Write each line again exactly as it is, from the opening line of the records below through the one containing "(h : s.takeMsg", and add nothing.

.....

-- ==== Sys2Proof/Laws/KeepChain.lean ====
section
/-! SUPPORT. The operations of Machine/Chain.lean keep the waiting commands and the canonical form. -/
set_option linter.unusedVariables false
namespace Sys2Proof.Machine

theorem State.takeMsg_kept {s0 s : State} (p : Nat) (f : Msg → Bool) (hk : Kept s0 s) {m : Msg} {t : State}
    (h : s.takeMsg p f = some (m, t)) : Kept s0 t := by
  obtain ⟨m, _, e⟩ := Option.map_eq_some_iff.mp h
  cases e
  exact hk

theorem State.fromChain_kept {s0 s : State} (m : Msg) (hk : Kept s0 s) :
    Kept s0 (State.fromChain s m) := by
  unfold State.fromChain
  lift_lets -underBinder
  intro x0
  try clear_value x0
  intro x1
  try clear_value x1
  intro x2
  try clear_value x2
  intro x3
  refine Kept.cut x3 ?_ (fun _ => ?_)
  · unfold x3
    clear x3
    apply State.setQ_kept
    assumption
  clear_value x3
  simp only [Kept.upd]
  assumption

theorem State.unreachableReply_kept {s0 s : State} (m : Msg) (hk : Kept s0 s) :
    Kept s0 (State.unreachableReply s m) := by
  unfold State.unreachableReply
  lift_lets -underBinder
  intro x0
  try clear_value x0
  apply State.sendMsg_kept
  assumption

theorem State.takeReply_kept {s0 s : State} (m : Msg) (hk : Kept s0 s) :
    Kept s0 (State.takeReply s m) := by
  unfold State.takeReply
  lift_lets -underBinder
  intro x0
  try clear_value x0
  intro x1
  try clear_value x1
  intro x2
  try clear_value x2
  intro x3
  try clear_value x3
  intro x4
  try clear_value x4
  split
  · apply Kept.ite
    · apply State.decide1_kept
      assumption
    · assumption
  · assumption

theorem State.plakuMessage_kept {s0 s : State} (p : Nat) (hk : Kept s0 s) :
    Kept s0 (State.plakuMessage s p) := by
  unfold State.plakuMessage
  split
  · lift_lets -underBinder
    intro x0
    try clear_value x0
    apply Kept.ite
    · apply Kept.ite
      · apply State.fromChain_kept
        apply Kept.foldl
        · intro x1
          intro x2
          intro x3
          apply State.sendMsg_kept
          assumption
        · refine State.takeMsg_kept _ _ ?_ (by assumption)
          assumption
      · apply Kept.ite
        · apply State.fromChain_kept
          refine State.takeMsg_kept _ _ ?_ (by assumption)
          assumption
        · apply State.sendMsg_kept
          refine State.takeMsg_kept _ _ ?_ (by assumption)
          assumption
    · apply Kept.ite
      · apply Kept.ite
        · apply State.takeReply_kept
          refine State.takeMsg_kept _ _ ?_ (by assumption)
          assumption
        · apply State.fromChain_kept
          refine State.takeMsg_kept _ _ ?_ (by assumption)
          assumption
      · split
        · apply Kept.ite
          · apply State.sendMsg_kept
            refine State.takeMsg_kept _ _ ?_ (by assumption)
            assumption
          · apply Kept.ite
            · apply State.unreachableReply_kept
              refine State.takeMsg_kept _ _ ?_ (by assumption)
              assumption
            · refine State.takeMsg_kept _ _ ?_ (by assumption)
              assumption
        · apply Kept.ite
          · apply State.unreachableReply_kept
            refine State.takeMsg_kept _ _ ?_ (by assumption)
            assumption
          · refine State.takeMsg_kept _ _ ?_ (by assumption)
            assumption
  · assumption

theorem State.internal_kept {s0 s : State} (p : Nat) (mtype : Nat) (own : State → Msg → State) (pass : State → Msg → Nat → State) (hown : ∀ (x0 : State) (x1 : Msg), Kept s0 x0 → Kept s0 (own x0 x1)) (hpass : ∀ (x0 : State) (x1 : Msg) (x2 : Nat), Kept s0 x0 → Kept s0 (pass x0 x1 x2)) (hk : Kept s0 s) :
    Kept s0 (State.internal s p mtype own pass) := by
  unfold State.internal
  split
  · apply Kept.ite
    · apply hown
      refine State.takeMsg_kept _ _ ?_ (by assumption)
      assumption
    · split
      · apply State.sendMsg_kept
        apply hpass
        refine State.takeMsg_kept _ _ ?_ (by assumption)
        assumption
      · refine State.takeMsg_kept _ _ ?_ (by assumption)
        assumption
  · assumption

theorem State.setEnum_kept {s0 s : State} (x : Option Xact) (hk : Kept s0 s) :
    Kept s0 (State.setEnum s x) := by
  unfold State.setEnum
  simp only [Kept.upd]
  assumption

theorem State.takeAddress_kept {s0 s : State} (a : Nat) (depth : Nat) (hk : Kept s0 s) :
    Kept s0 (State.takeAddress s a depth) := by
  unfold State.takeAddress
  lift_lets -underBinder
  intro x0
  refine Kept.cut x0 ?_ (fun _ => ?_)
  · unfold x0
    clear x0
    apply State.wr_kept
    assumption
  clear_value x0
  simp only [Kept.upd]
  assumption

theorem State.announce_kept {s0 s : State} (granted : List Nat) (hk : Kept s0 s) :
    Kept s0 (State.announce s granted) := by
  unfold State.announce
  apply Kept.foldl
  · intro x0
    intro x1
    intro x2
    lift_lets -underBinder
    intro x3
    refine Kept.cut x3 ?_ (fun _ => ?_)
    · unfold x3
      clear x3
      apply State.sendInit_kept
      assumption
    clear_value x3
    split
    · apply Kept.ite
      · apply State.reportJoin_kept
        assumption
      · assumption
    · assumption
  · assumption

theorem State.routeAll_kept {s0 s : State} (as : List Nat) (p : Nat) (hk : Kept s0 s) :
    Kept s0 (State.routeAll s as p) := by
  unfold State.routeAll
  apply Kept.foldl
  · intro x0
    intro x1
    intro x2
    apply State.setRoute_kept
    assumption
  · assumption
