@[simp] theorem State.setBin_pending : (s.setBin i x).pending = s.pending := rfl
@[simp] theorem State.setBin_regs : (s.setBin i x).regs = s.regs := rfl
@[simp] theorem State.setBin_msix : (s.setBin i x).msix = s.msix := rfl
@[simp] theorem State.setBin_msixPend : (s.setBin i x).msixPend = s.msixPend := rfl
@[simp] theorem State.setBin_queues : (s.setBin i x).queues = s.queues := rfl
@[simp] theorem State.setBin_tb : (s.setBin i x).tb = s.tb := rfl
@[simp] theorem State.setBin_plls : (s.setBin i x).plls = s.plls := rfl
@[simp] theorem State.setBin_segs : (s.setBin i x).segs = s.segs := rfl
@[simp] theorem State.setBin_groups : (s.setBin i x).groups = s.groups := rfl
@[simp] theorem State.setBin_tables : (s.setBin i x).tables = s.tables := rfl
@[simp] theorem State.setBin_partials : (s.setBin i x).partials = s.partials := rfl
@[simp] theorem State.setBin_chans : (s.setBin i x).chans = s.chans := rfl
@[simp] theorem State.setBin_wins : (s.setBin i x).wins = s.wins := rfl
@[simp] theorem State.setBin_dacs : (s.setBin i x).dacs = s.dacs := rfl
@[simp] theorem State.setBin_pins : (s.setBin i x).pins = s.pins := rfl
@[simp] theorem State.setBin_pairs : (s.setBin i x).pairs = s.pairs := rfl
@[simp] theorem State.setBin_markers : (s.setBin i x).markers = s.markers := rfl
@[simp] theorem State.setBin_bins : (s.setBin i x).bins = KMap.insert s.bins i x := rfl
@[simp] theorem State.setBin_ev : (s.setBin i x).ev = s.ev := rfl
@[simp] theorem State.setBin_err : (s.setBin i x).err = s.err := rfl
@[simp] theorem State.setBin_onchip : (s.setBin i x).onchip = s.onchip := rfl
@[simp] theorem State.setBin_ext : (s.setBin i x).ext = s.ext := rfl
@[simp] theorem State.setBin_fwReady : (s.setBin i x).fwReady = s.fwReady := rfl
@[simp] theorem State.setBin_bsets : (s.setBin i x).bsets = s.bsets := rfl
@[simp] theorem State.setBin_mem : (s.setBin i x).mem = s.mem := rfl
@[simp] theorem State.setBin_drm : (s.setBin i x).drm = s.drm := rfl
@[simp] theorem State.setBin_adcs : (s.setBin i x).adcs = s.adcs := rfl
@[simp] theorem State.setBin_netPorts : (s.setBin i x).netPorts = s.netPorts := rfl
@[simp] theorem State.setBin_streams : (s.setBin i x).streams = s.streams := rfl
@[simp] theorem State.setBin_subs : (s.setBin i x).subs = s.subs := rfl
@[simp] theorem State.setBin_ptp : (s.setBin i x).ptp = s.ptp := rfl
@[simp] theorem State.setBin_chn : (s.setBin i x).chn = s.chn := rfl
@[simp] theorem State.setBin_ports : (s.setBin i x).ports = s.ports := rfl
@[simp] theorem State.setBin_mgt : (s.setBin i x).mgt = s.mgt := rfl
@[simp] theorem State.setBin_fw : (s.setBin i x).fw = s.fw := rfl
@[simp] theorem State.setBin_link : (s.setBin i x).link = s.link := rfl
@[simp] theorem State.setBin_latches : (s.setBin i x).latches = s.latches := rfl
@[simp] theorem State.setBin_drawn : (s.setBin i x).drawn = s.drawn := rfl
@[simp] theorem State.setBin_pci : (s.setBin i x).pci = s.pci := rfl
@[simp] theorem State.setBin_slackFrom : (s.setBin i x).slackFrom = s.slackFrom := rfl
@[simp] theorem State.setBin_enWait : (s.setBin i x).enWait = s.enWait := rfl
@[simp] theorem State.setBin_sent : (s.setBin i x).sent = s.sent := rfl

end setBin

/-! ### `setBset` -/

section setBset
variable (s : State) (i : Nat) (x : BankSet)
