theorem State.wins_of_core {s t : State} (h : t.core = s.core) : t.wins = s.wins := congrArg (fun x => x.2.2.1) h

theorem State.partials_of_core {s t : State} (h : t.core = s.core) : t.partials = s.partials := congrArg (fun x => x.2.2.2) h

theorem State.backing_of_base {s t : State} (h : t.base = s.base) : t.backing = s.backing := congrArg Prod.fst h

theorem State.seq_of_base {s t : State} (h : t.base = s.base) : t.seq = s.seq := congrArg (fun x => x.2.1) h

theorem State.settings_of_base {s t : State} (h : t.base = s.base) : t.settings = s.settings := congrArg (fun x => x.2.2) h

/-- A register that is no counter of the outputs reads as before. -/
theorem State.rd_of_settings {s t : State} (h : t.settings = s.settings) {r : RegId} {i j : Nat}
    (ho : ¬isShowCounter (r.off i j) = true) : t.rd r i j = s.rd r i j := by
  have := congrFun h (r.off i j)
  simp only [State.settings, if_neg ho] at this
  simp only [State.rd, KMap.getD, this]

/-- A register that the value of a channel is made of, or that claims about a sample read. -/
theorem State.rd_show {s t : State} (h : t.settings = s.settings) {r : RegId} {i j : Nat} (hr : r ∈ showReads) (hi : i < 32)
    (hj : j < 64) : t.rd r i j = s.rd r i j := State.rd_of_settings h (isShowCounter_of_read hr hi hj)

theorem State.rb_show {s t : State} (h : t.settings = s.settings) {r : RegId} {i j : Nat} (hr : r ∈ showReads) (hi : i < 32)
    (hj : j < 64) (b : Nat) : t.rb r i j b = s.rb r i j b := congrArg (bit · b) (State.rd_show h hr hi hj)

theorem State.rf_show {s t : State} (h : t.settings = s.settings) {r : RegId} {i j : Nat} (hr : r ∈ showReads) (hi : i < 32)
    (hj : j < 64) (a b : Nat) : t.rf r i j a b = s.rf r i j a b := congrArg (fld · a b) (State.rd_show h hr hi hj)

/-! ### Counters, interrupts and logs -/

@[simp] theorem State.bump_core (s : State) {r : RegId} {i : Nat} (hr : r ∈ showCounters) (hi : i < 32) :
    (s.bump r i).core = s.core := by
  have : (s.bump r i).settings = s.settings := by
    funext off
    by_cases ho : isShowCounter off = true
    · simp [State.settings, ho]
    · have hne : off ≠ r.off i 0 := fun e => ho (isShowCounter_iff.mpr ⟨r, hr, i, hi, e⟩)
      simp only [State.settings, ho, State.bump, State.wr_regs, KMap.find?_put_ne _ _ _ hne]
  simp only [State.core, State.base, this]
  rfl

/-- `F` does not see logs of events, interrupts, device time or sampled values. -/
structure State.Aside {β : Type} (F : State → β) : Prop where
  lost : ∀ s : State, F (s.bump .EVT_CNT_LOST) = F s
  put : ∀ (s : State) (x : Sent), F (s.put x) = F s
  pend : ∀ (s : State) (l : List Nat), F { s with msixPend := l } = F s
  ev : ∀ (s : State) (e : Events), F { s with ev := e } = F s
  tb : ∀ (s : State) (b : Timebase), F { s with tb := b } = F s
  sv : ∀ (s : State) (i : Nat) (x : SvStream), F (s.setSv i x) = F s

section
variable {β : Type} {F : State → β} (h : State.Aside F)
include h

theorem State.Aside.irqIf (s : State) (r : RegId) (i en : Nat) : F (s.irqIf r i en) = F s := by
  unfold State.irqIf State.irq
  split
  · split
    · rfl
    · split
      · split
        · rfl
        · exact h.pend _ _
      · exact h.put _ _
  · rfl

theorem State.Aside.logEvent (s : State) (r : EvRec) : F (s.logEvent r) = F s := by
  have hlost : ∀ (c : Prop) [Decidable c] (t : State), F t = F s → F (if c then t.bump .EVT_CNT_LOST else t) = F s :=
    fun c _ t ht => State.same_ite F ((h.lost t).trans ht) ht
  unfold State.logEvent
  exact State.same_ite F ((h.irqIf _ _ _ _).trans (hlost _ _ (h.ev _ _))) (hlost _ _ (h.ev _ _))

theorem State.Aside.flushLog (s : State) : F s.flushLog = F s := by
  unfold State.flushLog
  exact State.same_ite F ((State.foldl_same F h.logEvent _ _).trans (h.ev _ _)) rfl

theorem State.Aside.reach (s : State) (t : Nat) : F (s.reach t) = F s := by
  unfold State.reach
  exact State.same_ite F ((h.flushLog _).trans (h.tb _ _)) rfl

theorem State.Aside.svTo (s : State) (st t n : Nat) : F (s.svTo st t n) = F s := by
  induction n generalizing s with
  | zero => rfl
  | succ n ih =>
    unfold State.svTo
    exact State.same_ite F ((ih _).trans (h.sv _ _ _)) rfl

/-- The state that a sample edge finds: device time has reached it, and the sampled values before it are gathered (R317). -/
theorem State.Aside.atEdge (s : State) (t : Nat) : F ((s.svCatchUp t).reach t) = F s :=
  (h.reach _ _).trans (State.foldl_same F (fun _ _ => State.same_ite F (h.svTo _ _ _ _) rfl) _ _)

end

theorem State.core_aside : State.Aside State.core where
  lost s := s.bump_core (by decide) (by decide)
  put _ _ := rfl
  pend _ _ := rfl
  ev _ _ := rfl
  tb _ _ := rfl
  sv _ _ _ := rfl

theorem State.groups_aside : State.Aside State.groups := ⟨fun _ => rfl, fun _ _ => rfl, fun _ _ => rfl, fun _ _ => rfl, fun _ _ => rfl,
  fun _ _ _ => rfl⟩

/-! ### DACs, pairs and markers -/

theorem State.liveDacs_lt {s : State} {g d : Nat} (h : d ∈ s.liveDacs g) : d < 32 := by
  simp only [State.liveDacs, List.mem_filter, List.mem_range] at h
  exact h.1

/-- As `foldl_same`, for steps that leave `F` alone on the items of the list. -/
theorem State.foldl_same_mem {α β : Type} (F : State → β) {f : State → α → State} {l : List α} (hf : ∀ a ∈ l, ∀ s, F (f s a) = F s)
    (s : State) : F (l.foldl f s) = F s := by
  induction l generalizing s with
  | nil => rfl
  | cons a l ih =>
    exact (ih (fun b hb => hf b (List.mem_cons_of_mem a hb)) (f s a)).trans (hf a List.mem_cons_self s)

@[simp] theorem State.frameEnter_core (s : State) (g due : Nat) (f : Frame) : (s.frameEnter g due f).core = s.core := by
  refine State.foldl_same_mem State.core (fun d hd s => ?_) s
  split
  · unfold State.dacEnter
    split
    · exact s.bump_core (by decide) (State.liveDacs_lt hd)
    · rfl
  · rfl

@[simp] theorem State.dacEdges_core (s : State) (g : Nat) : (s.dacEdges g).core = s.core := by
  refine State.foldl_same_mem State.core (fun d hd s => ?_) s
  unfold State.dacEdge
  dsimp only
  split
  · rfl
  · exact State.bump_core _ (by decide) (State.liveDacs_lt hd)

@[simp] theorem State.rampEdges_core (s : State) (g : Nat) : (s.rampEdges g).core = s.core := by
  refine State.foldl_same State.core (fun s d => ?_) _ s
  split
  · split <;> rfl
  · rfl

@[simp] theorem State.settlePairs_core (s : State) (t : Nat) : (s.settlePairs t).core = s.core := by
  refine State.foldl_same State.core (fun s k => ?_) _ s
  unfold State.settlePair
  split
  · dsimp only
    split <;> rfl
  · rfl

@[simp] theorem State.markEntry_core (s : State) (g mark t : Nat) : (s.markEntry g mark t).core = s.core := by
  refine State.foldl_same State.core (fun s m => ?_) _ s
  split <;> rfl

@[simp] theorem State.dacGain_core (s : State) (d : Nat) : (s.dacGain d).core = s.core := by
  unfold State.dacGain
  dsimp only
  split
  · split <;> rfl
  · rfl
  · split <;> rfl

/-! ### Turn records on the chain (R113, R354) -/

theorem State.sendData_core {s t : State} {p vc : Nat} {body : List Byte} (h : s.sendData p vc body = some t) : t.core = s.core := by
  unfold State.sendData at h
  dsimp only at h
  split at h
  · split at h
    · exact Option.some.inj h ▸ rfl
    · cases h
  · cases h

theorem State.pump_core (s : State) (p n : Nat) : (s.pump p n).core = s.core := by
  induction n generalizing s with
  | zero => rfl
  | succ n ih =>
    unfold State.pump
    dsimp only
    split
    case h_4 => rfl
    case h_1 | h_2 | h_3 =>
      rename_i h
      split at h
      · obtain ⟨u, hu, rfl⟩ := Option.map_eq_some_iff.mp h
        exact (ih _).trans (State.sendData_core (t := u) hu)
      · cases h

.....

PROBLEM SOLUTION>
-- ==== Sys2Proof/Laws/KeepChain.lean ====
section
/-! SUPPORT. The operations of Machine/Chain.lean keep the waiting commands and the canonical form. -/
set_option linter.unusedVariables false
namespace Sys2Proof.Machine

theorem State.takeMsg_kept {s0 s : State} (p : Nat) (f : Msg → Bool) (hk : Kept s0 s) {m : Msg} {t : State}
    (h : s.takeMsg p f = some (m, t)) : Kept s0 t := by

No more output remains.